Exobiotanica, photo ©Azuma Makoto ©Shiinoki / AMKK

“I deeply consider ecosystems and environmental issues because I deal with flowers and plants that live on earth,” Makoto says. “Even in Tokyo where I am based, it feels like the environment is constantly changing every year. I think the change will continue even further, and as a human being, I always have awareness of the problem. I have never directly expressed it through my work, but I would feel happy if my work becomes the start for people to turn their eyes toward nature and ecosystems which exist behind my works by looking at what I created.”

Exobiotanica, photo ©Azuma Makoto ©Shiinoki / AMKK

The forms of the containers are always ambitious. In 2014 and again in 2017, as part of his photo series EXOBIOTANICA I, II, Makoto sent a 50-year-old bonsai tree and several bouquets of flowers into the stratosphere; plants suspended on a steel-frame structure carried by industrial balloons. Launched from Love Lock Desert in Nevada, a medium-format camera documents the ascent into space, roughly 30,000-100,000 ft, until the plant hits the temperature snap, about -60°C. The sun’s rays change as the object gets closer and the structure eventually descends back towards Earth. But in the photograph’s brief suspension, Earth in the background, the bouquet in the foreground, the spatter of petals and leaves trick the eye into thinking confetti exists, floating in space. The bonsai tree, dubbed Shiki 1, conjures up images of the final scenes of Hayao Miyazaki’s 1998 film Laputa: Castle in the Sky, where the fabled floating city of Laputa sluffs off the human-made civilization as it floats skyward. When it reaches outer space nothing is left, nothing but the tree at the castle’s core.

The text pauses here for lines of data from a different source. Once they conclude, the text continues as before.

-- ==== Sys2Proof/Safety.lean ====
section
/-!
DEFINITION. What the claims are stated in: the invariant of 10_state.md R35 with the model's own consistency facts, what
it means that the observations only grow, the delivery of a stream in chunks, and what a consumer may see.
-/

namespace Sys2Proof.Machine

/-! ### The invariant, between two steps -/

/-- R35(a). -/
abbrev IdleIsFresh (s : State) : Prop :=
  s.phase = .idle → s.buf = [] ∧ s.pc = 0 ∧ s.descFlag = false ∧ s.seenStart = false ∧ s.curFrame = []

/-- R35(b): at most 6 bytes wait. -/
abbrev SynchronizingIsFresh (s : State) : Prop :=
  s.phase = .synchronizing →
    s.buf.length ≤ 6 ∧ s.pc = 0 ∧ s.descFlag = false ∧ s.seenStart = false ∧ s.curFrame = []

/-- R35(c): at most 4 bytes wait, or 6 while the descriptor check of `DESC_RECHECK = true` is still to be made (R135). -/
abbrev StreamingIsDrained (s : State) : Prop :=
  s.phase = .streaming → s.buf.length ≤ (if descPending s then 6 else 4)

/-- What `CLOSE` and the fault leave (R209, R224). -/
abbrev ClosedIsEmpty (s : State) : Prop :=
  s.phase = .closed → s.buf = [] ∧ s.seenStart = false ∧ s.curFrame = []

/-- R35(d): once a start is seen, the frame in progress holds a start-flagged sample. -/
abbrev StartIsHeld (s : State) : Prop :=
  s.seenStart = true → s.curFrame.any (fun r => r.startFlag) = true

/-- The fault closes the block (R224). -/
abbrev FaultCloses (s : State) : Prop := s.fault = .bufferGrowthFailure → s.phase = .closed

/-- `STRIDE` holds a legal value (R32). -/
abbrev StrideLegal (s : State) : Prop := s.stride ≠ 0

/-- The register `descDone` exists only under `DESC_RECHECK = true` (R27). -/
abbrev DescFlagOnlyUnderRecheck (s : State) : Prop := s.params.descRecheck = false → s.descFlag = false

/-- Neither storage exceeds its capacity (R65, R55). -/
abbrev WithinCapacity (s : State) : Prop :=
  s.params.bufCap.all (fun cap => decide (s.buf.length ≤ cap)) = true ∧
  s.params.frameCap.all (fun cap => decide (s.curFrame.length ≤ cap)) = true

/-- A `DecodedOutput` as R33 describes it. -/
def outputOk (d : DecodedOutput) : Bool :=
  decide (1 ≤ d.count) && d.angle.length == d.count && d.distance.length == d.count && d.quality.length == d.count
    && d.distance.all (fun x => decide (0 < x)) && d.quality.all fun q => decide (q.toNat < 64)

/-- Every emitted value has the form of R33, and the frame taps run in step (R166). -/
abbrev TracesAgree (s : State) : Prop :=
  s.out.all outputOk = true ∧ s.rawfTap.length = s.corfTap.length ∧ s.out.length ≤ s.corfTap.length

/-- The invariant of the machine between two steps. -/
structure Inv (s : State) : Prop where
  idle : IdleIsFresh s
  synchronizing : SynchronizingIsFresh s
  streaming : StreamingIsDrained s
  closed : ClosedIsEmpty s
  start : StartIsHeld s
  fault : FaultCloses s
  stride : StrideLegal s
  descFlag : DescFlagOnlyUnderRecheck s
  capacity : WithinCapacity s
  traces : TracesAgree s

/-! ### Observations -/

/-- The host's settings and the inputs still to come are the same in both states. -/
structure SameSettings (s t : State) : Prop where
  maxRange : t.maxRange = s.maxRange
  stride : t.stride = s.stride
  params : t.params = s.params
  pending : t.pending = s.pending

/-- What was observed in `s` is still the beginning of what was observed in `t` (R57). -/
structure ObservationsGrow (s t : State) : Prop where
  out : s.out <+: t.out
  smp : s.smpTap <+: t.smpTap
  rawf : s.rawfTap <+: t.rawfTap
  corf : s.corfTap <+: t.corfTap

/-- A consumer that drops frames sees a subsequence of the output trace (R57, R250). -/
def ConsumerMayReceive (s : State) (seen : List DecodedOutput) : Prop := seen.Sublist s.out

/-! ### Streams -/

/-- Delivery of a stream in chunks, one `APPEND` each. -/
def deliverAll : List (List Byte) → State → Host.Outcome State Fault Refusal
  | [], s => .next s
  | c :: cs, s =>
    match exec (.append c) s with
    | .next t => deliverAll cs t
    | .fault r => .fault r
    | .refused r => .refused r

/-- The frame buffer may hold more than `n` samples. -/
def RoomBeyond (n : Nat) (s : State) : Prop := ∀ cap, s.params.frameCap = some cap → n < cap

/-- What the frame buffer holds when the sample is appended (R160): nothing if a start-flagged sample completed the frame
(R161), else the frame in progress. -/
def frameAtAppend (r : RawSample) (s : State) : List RawSample :=
  if r.startFlag = true ∧ s.seenStart = true ∧ s.curFrame ≠ [] then [] else s.curFrame

/-- The `distRaw` of a frame's sample, 0 outside the frame. -/
def distAt (F : List RawSample) (i : Nat) : BitVec 16 := (F[i]?.map fun r => r.distRaw).getD 0

/-- The raw angle in degrees of a frame's sample, 0 outside the frame. -/
def angleAt (F : List RawSample) (i : Nat) : Rat := (F[i]?.map fun r => angleDeg r.angleRaw).getD 0

/-- `h` is the least index with a return (R174). -/
def IsFirstReturn (F : List RawSample) (h : Nat) : Prop := distAt F h ≠ 0 ∧ ∀ i, i < h → distAt F i = 0

/-- `t` is the greatest index with a return (R176). -/
def IsLastReturn (F : List RawSample) (t : Nat) : Prop := distAt F t ≠ 0 ∧ ∀ i, t < i → distAt F i = 0

end Sys2Proof.Machine
end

 Flower & Man, photo ©Azuma Makoto ©Shiinoki / AMKK

In the Flower & Man series Makoto explores human’s relationship to flowers, life-sized bouquets of vivid flowers cropping up in the most unexpected of places: a skydiver jumps out of a plane with one in hand, a rickshaw runner pulls one on their cart all over Tokyo. But the most striking image is that of a professional wrestler hurling his body onto the bouquet, the arrangement sandwiched between him, petals flying everywhere until they are finally crushed as both man and flowers hit the canvas. It’s an extreme cultural collision. The macho wrestler embodies the force of entertainment-sized masculine ideals, which dominates a traditionally feminized object – a gorgeous bunch of flowers.

Flower & Man, photo ©Azuma Makoto ©Shiinoki / AMKK

“A flower is already a beautifully completed existence, so if a human wants to do editing of it, it is my opinion that I should create different beauty which is not something copied from nature,” Makoto said. “That is the respect to nature. That is why I create my work which purposely has roots uncovered to express breaking off its connection to soil or matching a flower with artificial materials. By doing so, it causes friction between natural beauty and artificial beauty, and I would like to pursue new beauty which makes plants’ beauty and their mystique stand out.”

Bringing an arrangement of flowers into a stadium of fans roaring at the bouquet’s dismantling speaks to a different future than the ones where humans’ seal off plants in futuristic pods for their own survival or launch flowers into space to fall back down, but all these examples weave together the “utmost limits”, of art. And what’s more punk than that?